• _Your objective_:
Find "split <;> simp_all [eq_comm]" in the data below; transcribe the line it appears on and each line after it, exactly, to the end, and nothing else.

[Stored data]
-- ==== Sys2Proof/Laws/Port.lean ====
section
/-! SUPPORT. The address map and the step: which location an address names, and what one event leads to. -/

namespace Sys2Proof.Machine

theorem holds_iff {c : Config} {b : Buf} {a : Nat} :
    b.holds c a = true ↔ b.base ≤ a ∧ a < b.base + b.size c := by
  simp [Buf.holds]

@[simp] theorem locate_cmd (c : Config) : locate c 0x0000#16 = .cmd := rfl
@[simp] theorem locate_status (c : Config) : locate c 0x0001#16 = .status := rfl
@[simp] theorem locate_radix (c : Config) : locate c 0x0002#16 = .radix := rfl
@[simp] theorem locate_len (c : Config) : locate c 0x0003#16 = .len := rfl
@[simp] theorem locate_width (c : Config) : locate c 0x0004#16 = .width := rfl
@[simp] theorem locate_ubound (c : Config) : locate c 0x0005#16 = .ubound := rfl
@[simp] theorem locate_dlen (c : Config) : locate c 0x0006#16 = .dlen := rfl
@[simp] theorem locate_slen (c : Config) : locate c 0x0007#16 = .slen := rfl
@[simp] theorem locate_carry (c : Config) : locate c 0x0008#16 = .carry := rfl

/-- Above the registers the map is decided by the windows of the five buffers. -/
theorem locate_above {c : Config} {addr : Half} (h : 8 < addr.toNat) :
    locate c addr
      = match [Buf.bb, Buf.db, Buf.sb, Buf.fwd, Buf.rev].find? (fun b => b.holds c addr.toNat) with
        | some b => .elem b (addr.toNat - b.base)
        | none => .unmapped := by
  simp only [locate]
  split <;> first | rfl | omega

theorem base_ge (b : Buf) : 0x1000 ≤ b.base := by cases b <;> simp [Buf.base]

/-- At most one buffer holds an address. -/
theorem holds_unique {c : Config} {b b' : Buf} {a : Nat} (h : b.holds c a = true) (h' : b'.holds c a = true) :
    b = b' := by
  rw [holds_iff] at h h'
  have hw := size_le_window c b
  have hw' := size_le_window c b'
  exact (@address_injective b b' (a - b.base) (a - b'.base) (by omega) (by omega) (by omega)).1

theorem find_holds {c : Config} {b : Buf} {a : Nat} :
    [Buf.bb, Buf.db, Buf.sb, Buf.fwd, Buf.rev].find? (fun b => b.holds c a) = some b ↔ b.holds c a = true := by
  constructor
  · intro h; simpa using List.find?_some h
  · intro h
    cases hf : [Buf.bb, Buf.db, Buf.sb, Buf.fwd, Buf.rev].find? (fun b => b.holds c a) with
    | none =>
      rw [List.find?_eq_none] at hf
      exact absurd h (hf b (by cases b <;> simp))
    | some b' => rw [holds_unique h (by simpa using List.find?_some hf)]

/-- At or below 8 the map names a register. -/
theorem locate_register {c : Config} {addr : Half} (h : addr.toNat ≤ 8) :
    locate c addr ∈ [.cmd, .status, .radix, .len, .width, .ubound, .dlen, .slen, .carry] := by
  simp only [locate]
  generalize addr.toNat = a at h
  interval_cases a <;> simp

/-- An address names an element exactly when it stands in the buffer's window. -/
theorem locate_elem {c : Config} {addr : Half} {b : Buf} {i : Nat} :
    locate c addr = .elem b i ↔ addr.toNat = b.base + i ∧ i < b.size c := by
  have hb := base_ge b
  by_cases h8 : 8 < addr.toNat
  · rw [locate_above h8]
    split
    · next b' hf =>
      have hb' := holds_iff.1 (find_holds.1 hf)
      simp only [Location.elem.injEq]
      constructor
      · rintro ⟨rfl, rfl⟩; omega
      · rintro ⟨ha, hi⟩
        have : b' = b := holds_unique (holds_iff.2 hb') (holds_iff.2 (by omega))
        subst this
        exact ⟨rfl, by omega⟩
    · next hf =>
      simp only [reduceCtorEq, false_iff]
      rintro ⟨ha, hi⟩
      rw [find_holds.2 (holds_iff.2 (by omega) : b.holds c addr.toNat = true)] at hf
      cases hf
  · constructor
    · intro h
      have := locate_register (c := c) (addr := addr) (by omega)
      simp [h] at this
    · omega

/-- An address above the registers that stands in no window is unmapped. -/
theorem locate_unmapped {c : Config} {addr : Half} :
    locate c addr = .unmapped
      ↔ 8 < addr.toNat ∧ ∀ b : Buf, ¬ (b.base ≤ addr.toNat ∧ addr.toNat < b.base + b.size c) := by
  by_cases h8 : 8 < addr.toNat
  · rw [locate_above h8]
    split
    · next b hf =>
      simp only [reduceCtorEq, h8, true_and, false_iff, not_forall, not_not]
      exact ⟨b, holds_iff.1 (find_holds.1 hf)⟩
    · next hf =>
      simp only [h8, true_and, true_iff]
      intro b hb
      rw [find_holds.2 (holds_iff.2 hb)] at hf
      cases hf
  · simp only [h8, false_and, iff_false]
    intro h
    have := locate_register (c := c) (addr := addr) (by omega)
    simp [h] at this

/-- A read changes the reply alone. -/
theorem hostRead_frame (addr : Half) (s : State) :
    hostRead addr s = { s with reply := (hostRead addr s).reply } := by
  simp only [hostRead]; split <;> rfl

theorem step_idle {s : State} (h : s.pending = []) : portStep exec s = .next s := by
  simp only [portStep, h]

/-- A step takes the oldest event. -/
theorem step_event {s : State} {e : Event} {rest : List Event} (h : s.pending = e :: rest) :
    step s = takeEvent exec { s with pending := rest } e := by
  simp only [step, portStep, h]

/-- Everything a host write other than a command can do to the state. -/
theorem writeLocation_ok {data : Word} {s t : State} {loc : Location} :
    writeLocation data s loc = some t
      ↔ (loc = .slen ∧ data.toNat ≤ s.cfg.cmax ∧ t = { s with slen := data.setWidth 16 })
        ∨ ∃ b i, loc = .elem b i ∧ b.hostWritable = true ∧ data.toNat ≤ 255
          ∧ t = if b = .fwd then invalidateAlphabet { s with mem := s.mem.write (b.base + i) (data.setWidth 8) }
              else { s with mem := s.mem.write (b.base + i) (data.setWidth 8) } := by
  cases loc with
  | slen =>
    simp only [writeLocation, writeSlen, true_and, reduceCtorEq, false_and, exists_false, or_false]
    split <;> simp_all [eq_comm]
  | elem b i =>
    simp only [writeLocation, writeElem, reduceCtorEq, false_and, false_or, Location.elem.injEq]
    constructor
    · intro h
      split at h
      · next hw => exact ⟨b, i, ⟨rfl, rfl⟩, hw.1, hw.2, by simpa [eq_comm] using h⟩
      · cases h
    · rintro ⟨_, _, ⟨rfl, rfl⟩, h1, h2, rfl⟩
      rw [if_pos ⟨h1, h2⟩]
  | _ => simp [writeLocation]

end Sys2Proof.Machine
end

• _Expected answer_:
    split <;> simp_all [eq_comm]
  | elem b i =>
    simp only [writeLocation, writeElem, reduceCtorEq, false_and, false_or, Location.elem.injEq]
    constructor
    · intro h
      split at h
      · next hw => exact ⟨b, i, ⟨rfl, rfl⟩, hw.1, hw.2, by simpa [eq_comm] using h⟩
      · cases h
    · rintro ⟨_, _, ⟨rfl, rfl⟩, h1, h2, rfl⟩
      rw [if_pos ⟨h1, h2⟩]
  | _ => simp [writeLocation]

end Sys2Proof.Machine
end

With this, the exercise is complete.